[Exercise instructions] For the listing that follows, give again exactly the lines from the one with "namespace KeepsPower" to the one with "theorem promoteOps_keepsPower (n", including both.

[Information shown]
/-- What the clauses of ThermalConditionIsKept assume can hold. -/
theorem witness_ThermalConditionIsKept :
    ∃ (s : State) (t : _), ThermalInv s ∧ step s = .next t := by
  refine ⟨svc, tick svc, ?_⟩ <;>
    ((try unfold Issued); (try unfold Quiescent); (try and_intros) <;> first | decide +kernel | rfl | (left; decide +kernel) | (intros; decide +kernel))

end Sys2Proof.Tests
end

section
/-! PROOF. The statements of the module at a glance: the power unit under the operations that record or store. -/

namespace Sys2Proof.Proofs.Glance

open Sys2Proof Sys2Proof.Machine Sys2Proof.Safety

/-! ## What recording and storing do to the power unit -/

/-- A Drain whose step 4 has ended. -/
def markStored (d : Drain) : Drain := { d with stored := true }

/-- All that a record or a store operation can do to the power unit: an operation that ends may be the one of a Drain's step 4. -/
def KeepsPower (p q : Power) : Prop := q = p ∨ q = { p with drain := p.drain.map markStored }

namespace KeepsPower

variable {p q r : Power}

theorem of_eq (h : q = p) : KeepsPower p q := .inl h

theorem after (e : q = p) (k : KeepsPower q r) : KeepsPower p r := e ▸ k

theorem trans (h : KeepsPower p q) (k : KeepsPower q r) : KeepsPower p r := by
  rcases h with rfl | rfl <;> rcases k with rfl | rfl
  · exact .inl rfl
  · exact .inr rfl
  · exact .inr rfl
  · exact .inr (by cases p.drain <;> rfl)

theorem st (h : KeepsPower p q) : q.st = p.st := by rcases h with rfl | rfl <;> rfl
theorem fatal (h : KeepsPower p q) : q.fatal = p.fatal := by rcases h with rfl | rfl <;> rfl
theorem perstLatch (h : KeepsPower p q) : q.perstLatch = p.perstLatch := by rcases h with rfl | rfl <;> rfl

/-- A Drain that has stored stays as it is. -/
theorem drain_of_stored (h : KeepsPower p q) {d : Drain} (hd : p.drain = some d) (hs : d.stored = true) : q.drain = some d := by
  rcases h with rfl | rfl
  · exact hd
  · cases d
    subst hs
    simp [hd, markStored]

end KeepsPower

theorem opEnded_keepsPower (s : State) (op : StoreOp) : KeepsPower s.pwr (opEnded s op).pwr := by
  by_cases hk : op.kind = 2
  · refine .inr ?_
    unfold opEnded
    simp only [hk]
    split <;> simp <;> rfl
  · refine .inl ?_
    unfold opEnded
    simp only [hk]
    split <;> simp

theorem promoteOps_keepsPower (n : Nat) (s : State) : KeepsPower s.pwr (promoteOps n s).pwr := by
  induction n generalizing s with
  | zero => exact .of_eq rfl
  | succ n ih =>
    unfold promoteOps
    split
    · exact .of_eq rfl
    · next op rest _ =>
      have hend := opEnded_keepsPower { s with beryl := { s.beryl with ops := rest } } op
      simp only
      split
      · exact .of_eq rfl
      · split
        · exact hend.trans (ih _)
        · exact .of_eq rfl

theorem startStore_keepsPower (s : State) (kind : Nat) (rs : List (Nat × Nat)) (ahead : Bool) :
    KeepsPower s.pwr (startStore s kind rs ahead).pwr := promoteOps_keepsPower _ _

theorem agNextSeq_keepsPower (s : State) : KeepsPower s.pwr (agNextSeq s).pwr := by
  unfold agNextSeq
  simp only
  split
  · exact startStore_keepsPower (pgPut _ _ _ _ _) _ _ _
  · exact .of_eq rfl

theorem agOpen_keepsPower (s : State) (r : AgRec) : KeepsPower s.pwr (agAdd.agOpen s r).1.pwr := by
  unfold agAdd.agOpen
  simp only
  split
  · simpa using agNextSeq_keepsPower s
  · split
    · exact agNextSeq_keepsPower _
    · exact agNextSeq_keepsPower _

theorem agAdd_keepsPower (s : State) (r : AgRec) : KeepsPower s.pwr (agAdd s r).1.pwr := by
  unfold agAdd
  split
  · split
    · exact .of_eq rfl
    · exact agOpen_keepsPower s r
  · exact agOpen_keepsPower s r

theorem recordOnly_keepsPower (s : State) (r : AgRec) : KeepsPower s.pwr (recordOnly s r).pwr := by
  have h := agAdd_keepsPower s r
  unfold recordOnly
  split <;> simp_all

theorem lostRec_keepsPower (s : State) (r : AgRec) : KeepsPower s.pwr (lostRec s r).pwr := by
  unfold lostRec
  split
  · simpa using recordOnly_keepsPower (countTotal s 0x020C) (mkRec s srcAgate 0x020C r.seq 0 0 false)
  · exact .of_eq rfl

theorem recordEv_keepsPower (s : State) (src code a0 a1 a2 : Nat) (urgent : Bool) :
    KeepsPower s.pwr (recordEv s src code a0 a1 a2 urgent).pwr :=
  (recordOnly_keepsPower s _).trans (lostRec_keepsPower _ _)

/-- An event that is recorded leaves the power unit alone, but for the end of a Drain's step 4. -/
theorem noteEv_keepsPower (s : State) (src code a0 a1 a2 : Nat) : KeepsPower s.pwr (noteEv s src code a0 a1 a2).pwr := by
  have h := recordEv_keepsPower (countTotal s code) src code a0 a1 a2 false
  simp only [countTotal_keeps] at h
  exact h

@[simp] theorem noteEv_st (s : State) (src code a0 a1 a2 : Nat) : (noteEv s src code a0 a1 a2).pwr.st = s.pwr.st :=
  (noteEv_keepsPower ..).st

@[simp] theorem startStore_st (s : State) (kind : Nat) (rs : List (Nat × Nat)) (ahead : Bool) :
    (startStore s kind rs ahead).pwr.st = s.pwr.st := (startStore_keepsPower ..).st

/-! ## Thermal evaluation -/

/-- The condition that an evaluation finds (18 R517). -/
def foundCond (s : State) : Therm := if s.th.tripped then .shutdown else thermOf (topLevel s)

/-- The thermal unit once the condition found has taken force. -/
def withCond (s : State) : Thermal := { thermTime s.th (now s) with cond := foundCond s }

theorem evalThermal_eq (s : State) (src : Nat) (t4 : Int) : evalThermal s src t4 = if foundCond s = s.th.cond then s
    else noteEv (flagThermal { s with th := withCond s } 0) srcThermal 0x0190 (thermCode (foundCond s)) src (tempCode t4) := rfl

theorem evalThermal_keepsPower (s : State) (src : Nat) (t4 : Int) : KeepsPower s.pwr (evalThermal s src t4).pwr := by
  rw [evalThermal_eq]
  split
  · exact .of_eq rfl
  · have h := noteEv_keepsPower (flagThermal { s with th := withCond s } 0) srcThermal 0x0190 (thermCode (foundCond s)) src (tempCode t4)
    simpa using h

theorem withCond_readings (s : State) : (withCond s).yel = s.th.yel ∧ (withCond s).yelMiss = s.th.yelMiss ∧
    (withCond s).yelLvl = s.th.yelLvl ∧ (withCond s).yelFail = s.th.yelFail ∧ (withCond s).tripped = s.th.tripped ∧
    (withCond s).shutCnt = s.th.shutCnt := by
  unfold withCond thermTime
  cases s.th.cond <;> simp

/-- An evaluation of the thermal condition changes no reading, level or trip. -/
@[simp] theorem evalThermal_readings (s : State) (src : Nat) (t4 : Int) : (evalThermal s src t4).th.yel = s.th.yel ∧
    (evalThermal s src t4).th.yelMiss = s.th.yelMiss ∧ (evalThermal s src t4).th.yelLvl = s.th.yelLvl ∧
    (evalThermal s src t4).th.yelFail = s.th.yelFail ∧ (evalThermal s src t4).th.tripped = s.th.tripped ∧
    (evalThermal s src t4).th.shutCnt = s.th.shutCnt := by
  rw [evalThermal_eq]
  split
  · simp
  · simpa using withCond_readings s

@[simp] theorem evalThermal_cond (s : State) (src : Nat) (t4 : Int) : (evalThermal s src t4).th.cond = foundCond s := by
  rw [evalThermal_eq]
  split
  · next h => exact h.symm
  · simp [withCond]

@[simp] theorem evalThermal_st (s : State) (src : Nat) (t4 : Int) : (evalThermal s src t4).pwr.st = s.pwr.st :=
  (evalThermal_keepsPower ..).st

/-! ## Entry to STANDBY -/

/-- The last-gasp record is taken into Agate, and the power unit keeps the rest. -/
theorem takeGasp_keepsPower (s : State) : KeepsPower { s.pwr with gasp := none } (takeGasp s).pwr := by
  unfold takeGasp
  split
  · next r _ =>
    have hopen := agOpen_keepsPower { s with pwr := { s.pwr with gasp := none } } { r with arg2 := r.arg2 % 2 ^ 15 + 2 ^ 15 }
    exact hopen.trans (lostRec_keepsPower _ _)
  · next h => exact .of_eq (by rw [← h])

@[simp] theorem send_role (s : State) (m : Msg) : (send s m).pair.role = s.pair.role := by
  unfold send
  split
  · split <;> rfl
  · split <;> rfl

@[simp] theorem agLose_role (s : State) (r : AgRec) : (agLose s r).pair.role = s.pair.role := by
  unfold agLose
  simp only
  split
  · exact send_role ..
  · rfl

@[simp] theorem agOpen_role (s : State) (r : AgRec) : (agAdd.agOpen s r).1.pair.role = s.pair.role := by
  unfold agAdd.agOpen
  simp only
  split
  · simp
  · split <;> simp

@[simp] theorem agAdd_role (s : State) (r : AgRec) : (agAdd s r).1.pair.role = s.pair.role := by
  unfold agAdd
  split
  · split
    · rfl
    · exact agOpen_role ..
  · exact agOpen_role ..

@[simp] theorem recordOnly_role (s : State) (r : AgRec) : (recordOnly s r).pair.role = s.pair.role := by
  have h := agAdd_role s r
  unfold recordOnly
  split <;> simp_all

@[simp] theorem lostRec_role (s : State) (r : AgRec) : (lostRec s r).pair.role = s.pair.role := by
  unfold lostRec
  split
  · simp
  · rfl

@[simp] theorem takeGasp_role (s : State) : (takeGasp s).pair.role = s.pair.role := by
  unfold takeGasp
  split
  · simp
  · rfl

@[simp] theorem enterStandby_st (s : State) : (enterStandby s).pwr.st = .standby := (takeGasp_keepsPower _).st
@[simp] theorem enterStandby_fatal (s : State) : (enterStandby s).pwr.fatal = s.pwr.fatal := (takeGasp_keepsPower _).fatal
@[simp] theorem enterStandby_perstLatch (s : State) : (enterStandby s).pwr.perstLatch = 0 := (takeGasp_keepsPower _).perstLatch
@[simp] theorem enterStandby_role (s : State) : (enterStandby s).pair.role = .unpaired := takeGasp_role _

/-! ## The exit from HALT -/

theorem exitHaltThermal_tripped (s : State) : (exitHaltThermal s).th.tripped = false := by
  simp [exitHaltThermal]

theorem exitHaltThermal_fatal (s : State) : (exitHaltThermal s).pwr.fatal = s.pwr.fatal :=
  (evalThermal_keepsPower { s with th := { s.th with tripped := false } } 0xFF s.th.yel).fatal

/-- Settles O5: the cycle ends in STANDBY, entered from a state whose fatal flag and trip have just been cleared. -/
theorem mainInputCycleLeavesHalt : Obligations.MainInputCycleLeavesHalt := by
  unfold Obligations.MainInputCycleLeavesHalt
  constructor
  · intro s hst hlatch haux
    refine ⟨_, rfl, ?_⟩
    simp [mainInputCycleF, hst, hlatch, haux, exitHaltThermal_tripped, exitHaltThermal_fatal]
  · intro s hst hlatch
    exact ⟨_, rfl, if_neg (by simp_all)⟩
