-- ==== Sys2Proof/Safety.lean ====
section
/-! DEFINITION. What counts as a safe run, in the terms the claims use. -/

namespace Sys2Proof.Machine

/-- The invariant of R38 at every step boundary: Break is 0, Unused is 1, and no penalty flag is set. -/
def State.atBoundary (s : State) : Bool :=
  !s.p.b && s.p.u && !s.pendingBranchCycle && !s.pendingOopsCycle

/-- The invariant of the model: the boundary of R38, and memory in canonical form. -/
def State.inv (s : State) : Bool := s.atBoundary && s.mem.wf

/-- The states a host can bring about from `s`: steps, and inputs between them (R300, R301). -/
inductive Reaches (s : State) : State → Prop where
  | start : Reaches s s
  | input (e : Input) {t : State} (h : Reaches s t) : Reaches s (applyInput e t)
  | step {t u : State} (h : Reaches s t) (ht : Sys2Proof.Machine.step t = .next u) : Reaches s u

end Sys2Proof.Machine
end

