/-- At State.reset and after the reset operation from any state, Break is 0, Unused is 1 and both penalty flags are false, and
every step from such a state answers such a state; a step leaves both penalty flags false from any state whatever. -/
def Obligations.BoundaryFlagsHoldAtEveryBoundary : Prop :=
  State.reset.atBoundary = true ∧ (∀ s : State, (resetOp s).atBoundary = true) ∧
    (∀ s t : State, s.atBoundary = true → step s = .next t → t.atBoundary = true) ∧
    ∀ s t : State, step s = .next t → t.pendingBranchCycle = false ∧ t.pendingOopsCycle = false

/-- Every state that steps and host inputs (reset, raising or withdrawing an interrupt, a DMA stall, a change of memory, what
the bus answers and which writes it ignores) reach from a state that meets State.inv meets State.inv; State.reset is such a
state. -/
def Obligations.ReachableStatesMeetInvariant : Prop :=
  (∀ s t : State, s.inv = true → Reaches s t → t.inv = true) ∧ ∀ t : State, Reaches State.reset t → t.inv = true

/-- Two memories in canonical form that read the same byte at every address are the same list. -/
def Obligations.CanonicalMemoriesAreEqualData : Prop :=
  ∀ m n : Memory, m.wf = true → n.wf = true → (∀ a : Word, m.read a = n.read a) → m = n

/-- Every instruction, with every operand at every value, is well formed, and decoding its encoding followed by any bytes
gives the instruction and leaves exactly those bytes. -/
def Obligations.DecodeOfEncode : Prop :=
  ∀ (i : Instr) (rest : List Byte), i.wellFormed = true ∧ decode (encode i ++ rest) = .ok i rest

/-- Every byte string that is exactly one instruction decodes to an instruction, with no byte left, whose encoding is that
string. -/
def Obligations.EncodeOfDecode : Prop :=
  ∀ bytes : List Byte, bytesWellFormed bytes = true → ∃ i : Instr, decode bytes = .ok i [] ∧ encode i = bytes

/-- Any opcode byte with any two bytes after it and any rest decodes to an instruction with that opcode byte and the mnemonic
of the byte's row, and what is left is what follows the number of bytes that the opcode byte alone gives. No opcode byte is
rejected. -/
def Obligations.DecodingIsTotalOnOpcodeBytes : Prop :=
  ∀ (b0 b1 b2 : Byte) (rest : List Byte),
    ∃ i : Instr, decode (b0 :: b1 :: b2 :: rest) = .ok i ((b0 :: b1 :: b2 :: rest).drop (instructionSize b0)) ∧
      i.opcode = b0 ∧ i.mnemonic = (tableRow b0).mnemonic ∧ (1 ≤ instructionSize b0 ∧ instructionSize b0 ≤ 3)

/-- The words of LDA $1234, BNE with offset 0xF9, JMP ($30FF), STA ($20),Y, ROR A, BRK with padding 0xEA, PHP, ADC #$50, INC
$20FF,X and the illegal row 0xA7 with operand 0x10, written as numbers from the opcode map, decode to those instructions. -/
def Obligations.SampleWordsDecode : Prop :=
  decodeTableWord 24 0x1234AD = some (.ldaAbs 0x1234#16) ∧ decodeTableWord 16 0xF9D0 = some (.bne 0xF9#8) ∧
    decodeTableWord 24 0x30FF6C = some (.jmpInd 0x30FF#16) ∧ decodeTableWord 16 0x2091 = some (.staIzy 0x20#8) ∧
    decodeTableWord 8 0x6A = some .rorAcc ∧ decodeTableWord 16 0xEA00 = some (.brk 0xEA#8) ∧
    decodeTableWord 8 0x08 = some .php ∧ decodeTableWord 16 0x5069 = some (.adcImm 0x50#8) ∧
    decodeTableWord 24 0x20FFFE = some (.incAbx 0x20FF#16) ∧ decodeTableWord 16 0x10A7 = some (.illLaxA7 0x10#8)

/-- 151 opcode bytes have class documented and 105 have class illegal; the *KIL bytes are the twelve of R98, each Implicit
with two base cycles; a documented row never has an illegal label and an illegal row never a documented mnemonic. Which bytes
are illegal, their modes and the two cycles are the spec's decisions D2 and D3 (notes/assumptions/6.md, 7.md). -/
def Obligations.DocumentedAndIllegalRows : Prop :=
  (Rules.opcodesOf .documented).length = 151 ∧ (Rules.opcodesOf .illegal).length = 105 ∧
    (Rules.rowsOf .illKil).map (fun r => r.1) =
      [0x02#8, 0x12#8, 0x22#8, 0x32#8, 0x42#8, 0x52#8, 0x62#8, 0x72#8, 0x92#8, 0xB2#8, 0xD2#8, 0xF2#8] ∧
    (∀ r ∈ Rules.rowsOf .illKil, r.2.1 = .implicit ∧ r.2.2.1 = 2) ∧
    ∀ b c : Byte, (tableRow b).mnemonic = (tableRow c).mnemonic → (tableRow b).cls = (tableRow c).cls

/-- When the bytes that the bus answers at the program counter and the two addresses after it decode to a well-formed
instruction i, exec of i, in the state in which the DMA stall has become the step's total and the opcode read has been made,
answers a next state u, and the step answers u after Account for the row of i, the interrupt check and the counter update.
That the bus log and the step total are fields of the state is the model's (notes/assumptions/5.md). -/
def Obligations.StepRunsTheDecodedInstruction : Prop :=
  ∀ (s : State) (i : Instr) (rest : List Byte), i.wellFormed = true →
    decode [Rules.answer 0 s.pc s, Rules.answer 1 (s.pc + 1#16) s, Rules.answer 2 (s.pc + 2#16) s] = .ok i rest →
    ∃ u : State,
      exec i { s with
        stepCycles := s.dmaCycles, dmaCycles := 0, bus := Rules.spent 1 0 s.bus, busLog := [.read s.pc i.opcode] } = .next u ∧
      step s = .next (countCycles (interruptCheck (account i.opcode u)))

/-- From every state the step answers a next state: no opcode, data value, address or bus answer makes it fault or refuse. The
step made at least one and at most fifteen bus accesses (the fetch, at most four by the resolver, at most five by the handler,
at most five by an interrupt entry). -/
def Obligations.EveryStepAnswersANextState : Prop :=
  ∀ s : State, ∃ t : State, step s = .next t ∧ 1 ≤ t.busLog.length ∧ t.busLog.length ≤ 15

/-- From a state at a step boundary the step's total is the DMA stall plus the base cycles, the page-cross cycle where the row
is charged for it, the cycle of a taken branch and one more where it leaves its page, and 7 where NMI, or IRQ with I clear
after the instruction, is entered; cycleCount grows by the total and dmaCycles becomes 0. OOPS_POLICY and ILLEGAL_CYCLES are
any. That the stall is consumed whole is the spec's decision D13, the counter D14, the policy D4. -/
def Obligations.CyclesOfAStep : Prop :=
  ∀ s u : State, s.atBoundary = true → exec (fetchInstr s) (prepareStep s) = .next u →
    ∃ t : State, step s = .next t ∧
      t.stepCycles =
        s.dmaCycles + Rules.charge (fetchInstr s) { s with bus := Rules.spent 1 0 s.bus } +
          (if s.pendingNMI ∨ (s.pendingIRQ ∧ u.p.i = false) then 7 else 0) ∧
      t.cycleCount = s.cycleCount + t.stepCycles ∧ t.dmaCycles = 0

[Answer for the task]
namespace KeepsPower

variable {p q r : Power}

theorem of_eq (h : q = p) : KeepsPower p q := .inl h

theorem after (e : q = p) (k : KeepsPower q r) : KeepsPower p r := e ▸ k

theorem trans (h : KeepsPower p q) (k : KeepsPower q r) : KeepsPower p r := by
  rcases h with rfl | rfl <;> rcases k with rfl | rfl
  · exact .inl rfl
  · exact .inr rfl
  · exact .inr rfl
  · exact .inr (by cases p.drain <;> rfl)

theorem st (h : KeepsPower p q) : q.st = p.st := by rcases h with rfl | rfl <;> rfl
theorem fatal (h : KeepsPower p q) : q.fatal = p.fatal := by rcases h with rfl | rfl <;> rfl
theorem perstLatch (h : KeepsPower p q) : q.perstLatch = p.perstLatch := by rcases h with rfl | rfl <;> rfl

/-- A Drain that has stored stays as it is. -/
theorem drain_of_stored (h : KeepsPower p q) {d : Drain} (hd : p.drain = some d) (hs : d.stored = true) : q.drain = some d := by
  rcases h with rfl | rfl
  · exact hd
  · cases d
    subst hs
    simp [hd, markStored]

end KeepsPower

theorem opEnded_keepsPower (s : State) (op : StoreOp) : KeepsPower s.pwr (opEnded s op).pwr := by
  by_cases hk : op.kind = 2
  · refine .inr ?_
    unfold opEnded
    simp only [hk]
    split <;> simp <;> rfl
  · refine .inl ?_
    unfold opEnded
    simp only [hk]
    split <;> simp

theorem promoteOps_keepsPower (n : Nat) (s : State) : KeepsPower s.pwr (promoteOps n s).pwr := by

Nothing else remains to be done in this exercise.